Girl Code: Teen Girls in Ghana Learn Coding at a Local Mosque

Girls in a slum community are empowered through tech


Stairs inside of a mosque in Ghana lead up to a classroom full of tables and computers. Each week, the classroom located in Lima (a slum in Accra) transforms into a girl power tech session led by entrepreneur Regina Agyare.

Agyare, who is the founder of software development company Soronko Solutions, told CNN, “‘When the parents are praying [downstairs], we are teaching the girls upstairs.'” The businesswoman first met the girls in January of last year when she went to head a seminar as part of her mentorship program Tech Needs Girls. Agyare says she fell in love with the girls, “‘so I decided to set up a coding club and started having regular sessions.'”

The students are a part of Achievers Ghana, an education initiative started by Amadu Mohammad and Amina Ismael. Achievers in Ghana supports over 200 girls as they pursue their education, identifying vulnerable children and providing scholarships so that they can attend school.

Agyare has now evolved what was supposed to be one seminar into a weekly meetup where university women join her in teaching the Nima girls. About fifty girls in each class partner with their mentor to learn HTML.

Some of the students had never even used a computer before the meetups. “‘I definitely feel [technology] has given them more of a voice,'” Agyare said. “‘I feel like it’s allowed them to express themselves and interact with others… for them, it’s important to be heard.'”

The software developer was surprised when she received a letter from a local boy who expressed his dislike of her efforts to teach girls about computers and tech.
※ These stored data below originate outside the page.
-- ==== Sys2Proof/Laws/FrameSteering.lean ====
section
/-!
SUPPORT. Frames of the operations of Machine/Steering.lean: `X_outside` says which parts an operation can change, `X_only` the same of a
command's meaning.
-/
namespace Sys2Proof.Machine
@[simp] theorem State.writeUpdate_outside {ps : List Part} (lane c : Nat) (v : Srv) (u slew : Int) (s : State) (hChans : Part.chans ∈ ps) (hOcts : Part.octs ∈ ps) : (State.writeUpdate lane c v u slew s).outside ps = s.outside ps := by
  simp [State.writeUpdate, *]
@[simp] theorem State.divChk_outside {ps : List Part} (c : Nat) (s : State) (hTs : Part.ts ∈ ps) (hLatch : Part.latch ∈ ps) (hChans : Part.chans ∈ ps) (hOcts : Part.octs ∈ ps) (hDlls : Part.dlls ∈ ps) (hCores : Part.cores ∈ ps) (hSrcs : Part.srcs ∈ ps) (hDevq : Part.devq ∈ ps) (hRg : Part.rg ∈ ps) (hMbox : Part.mbox ∈ ps) (hPwr : Part.pwr ∈ ps) (hPar : Part.par ∈ ps) (hStore : Part.store ∈ ps) (hGrat : Part.grat ∈ ps) (hFlt : Part.flt ∈ ps) (hCal : Part.cal ∈ ps) (hGw : Part.gw ∈ ps) : (State.divChk c s).outside ps = s.outside ps := by
  simp [State.divChk, *]
@[simp] theorem State.lockCount_outside {ps : List Part} (c : Nat) (e : Int) (s : State) (hChans : Part.chans ∈ ps) (hSrcs : Part.srcs ∈ ps) (hMbox : Part.mbox ∈ ps) : (State.lockCount c e s).outside ps = s.outside ps := by
  simp [State.lockCount, *]
@[simp] theorem State.steerIdle_outside {ps : List Part} (c : Nat) (rx : Bool) (r : Rec) (jump : Bool) (s : State) (hChans : Part.chans ∈ ps) : (State.steerIdle c rx r jump s).outside ps = s.outside ps := by
  simp [State.steerIdle, *]
@[simp] theorem State.steerHold_outside {ps : List Part} (c : Nat) (rx : Bool) (r : Rec) (jump next : Bool) (s : State) (hChans : Part.chans ∈ ps) (hMbox : Part.mbox ∈ ps) : (State.steerHold c rx r jump next s).outside ps = s.outside ps := by
  simp [State.steerHold, *]
@[simp] theorem State.gridTxm_outside {ps : List Part} (c t : Nat) (jump : Bool) (s : State) (hChans : Part.chans ∈ ps) : (State.gridTxm c t jump s).outside ps = s.outside ps := by
  unfold State.gridTxm
  try dsimp only
  split <;> simp [*]
@[simp] theorem State.gridRx_outside {ps : List Part} (c : Nat) (g : Int) (s : State) (hChans : Part.chans ∈ ps) : (State.gridRx c g s).outside ps = s.outside ps := by
  unfold State.gridRx
  try dsimp only
  split <;> simp [*]
@[simp] theorem State.steerUpdate_outside {ps : List Part} (lane c : Nat) (rx : Bool) (r : Rec) (e : Int) (s : State) (hChans : Part.chans ∈ ps) (hOcts : Part.octs ∈ ps) (hSrcs : Part.srcs ∈ ps) (hMbox : Part.mbox ∈ ps) : (State.steerUpdate lane c rx r e s).outside ps = s.outside ps := by
  simp [State.steerUpdate, *]
@[simp] theorem State.chDone_outside {ps : List Part} (c : Nat) (s : State) (hChans : Part.chans ∈ ps) (hMbox : Part.mbox ∈ ps) : (State.chDone c s).outside ps = s.outside ps := by
  simp [State.chDone, *]
@[simp] theorem State.outlierRec_outside {ps : List Part} (lane c : Nat) (s : State) (hChans : Part.chans ∈ ps) (hOcts : Part.octs ∈ ps) (hMbox : Part.mbox ∈ ps) (hFlt : Part.flt ∈ ps) : (State.outlierRec lane c s).outside ps = s.outside ps := by
  simp [State.outlierRec, *]
@[simp] theorem State.steerAlign_outside {ps : List Part} (lane c : Nat) (r : Rec) (h : Hand) (d : Int) (s : State) (hChans : Part.chans ∈ ps) (hOcts : Part.octs ∈ ps) (hSrcs : Part.srcs ∈ ps) (hMbox : Part.mbox ∈ ps) : (State.steerAlign lane c r h d s).outside ps = s.outside ps := by
  simp [State.steerAlign, *]
@[simp] theorem State.shiftReal_outside {ps : List Part} (c : Nat) (rx : Bool) (d : Int) (s : State) (hChans : Part.chans ∈ ps) : (State.shiftReal c rx d s).outside ps = s.outside ps := by
  simp [State.shiftReal, *]
@[simp] theorem State.steerRun_outside {ps : List Part} (lane c : Nat) (rx : Bool) (r : Rec) (g : Int) (jump : Bool) (s : State) (hTs : Part.ts ∈ ps) (hLatch : Part.latch ∈ ps) (hChans : Part.chans ∈ ps) (hOcts : Part.octs ∈ ps) (hDlls : Part.dlls ∈ ps) (hCores : Part.cores ∈ ps) (hSrcs : Part.srcs ∈ ps) (hDevq : Part.devq ∈ ps) (hRg : Part.rg ∈ ps) (hMbox : Part.mbox ∈ ps) (hPwr : Part.pwr ∈ ps) (hPar : Part.par ∈ ps) (hStore : Part.store ∈ ps) (hGrat : Part.grat ∈ ps) (hFlt : Part.flt ∈ ps) (hCal : Part.cal ∈ ps) (hGw : Part.gw ∈ ps) : (State.steerRun lane c rx r g jump s).outside ps = s.outside ps := by
  simp [State.steerRun, *]
@[simp] theorem State.steer_outside {ps : List Part} (lane c : Nat) (r : Rec) (s : State) (hTs : Part.ts ∈ ps) (hLatch : Part.latch ∈ ps) (hChans : Part.chans ∈ ps) (hOcts : Part.octs ∈ ps) (hDlls : Part.dlls ∈ ps) (hCores : Part.cores ∈ ps) (hSrcs : Part.srcs ∈ ps) (hDevq : Part.devq ∈ ps) (hRg : Part.rg ∈ ps) (hMbox : Part.mbox ∈ ps) (hPwr : Part.pwr ∈ ps) (hPar : Part.par ∈ ps) (hStore : Part.store ∈ ps) (hGrat : Part.grat ∈ ps) (hFlt : Part.flt ∈ ps) (hCal : Part.cal ∈ ps) (hGw : Part.gw ∈ ps) : (State.steer lane c r s).outside ps = s.outside ps := by
  unfold State.steer
  try dsimp only
  repeat' (first | with_reducible rfl | (simp [*]; done) | split)
@[simp] theorem State.moveGrid_outside {ps : List Part} (r : HopRep) (s : State) (hChans : Part.chans ∈ ps) : (State.moveGrid r s).outside ps = s.outside ps := by
  unfold State.moveGrid
  try dsimp only
  repeat' (first | with_reducible rfl | (simp [*]; done) | split)
@[simp] theorem State.takeReport_outside {ps : List Part} (r : HopRep) (s : State) (hChans : Part.chans ∈ ps) : (State.takeReport r s).outside ps = s.outside ps := by
  unfold State.takeReport
  try dsimp only
  repeat' (first | with_reducible rfl | (simp [*]; done) | split)
end Sys2Proof.Machine
end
As a solution and effort to confront gender expectations, Agyare decided to welcome boy students too. She explained that many of the boys perceive women as wives only. Introducing mixed gender classes, however, can potentially help boys “‘see a woman as a contributing person [within society].'”

The end goal is for Achievers Ghana students to have an opportunity to attend college. They are currently working on a scholarship program. “Agyare says the goal is not to turn every girl into software developers but to enable them to ‘use technology in whatever field they find themselves,'” CNN reports. She added that girls pursuing computer science “‘would be great,'” but ultimately she wants to help them maximize their potential and bring change to the community.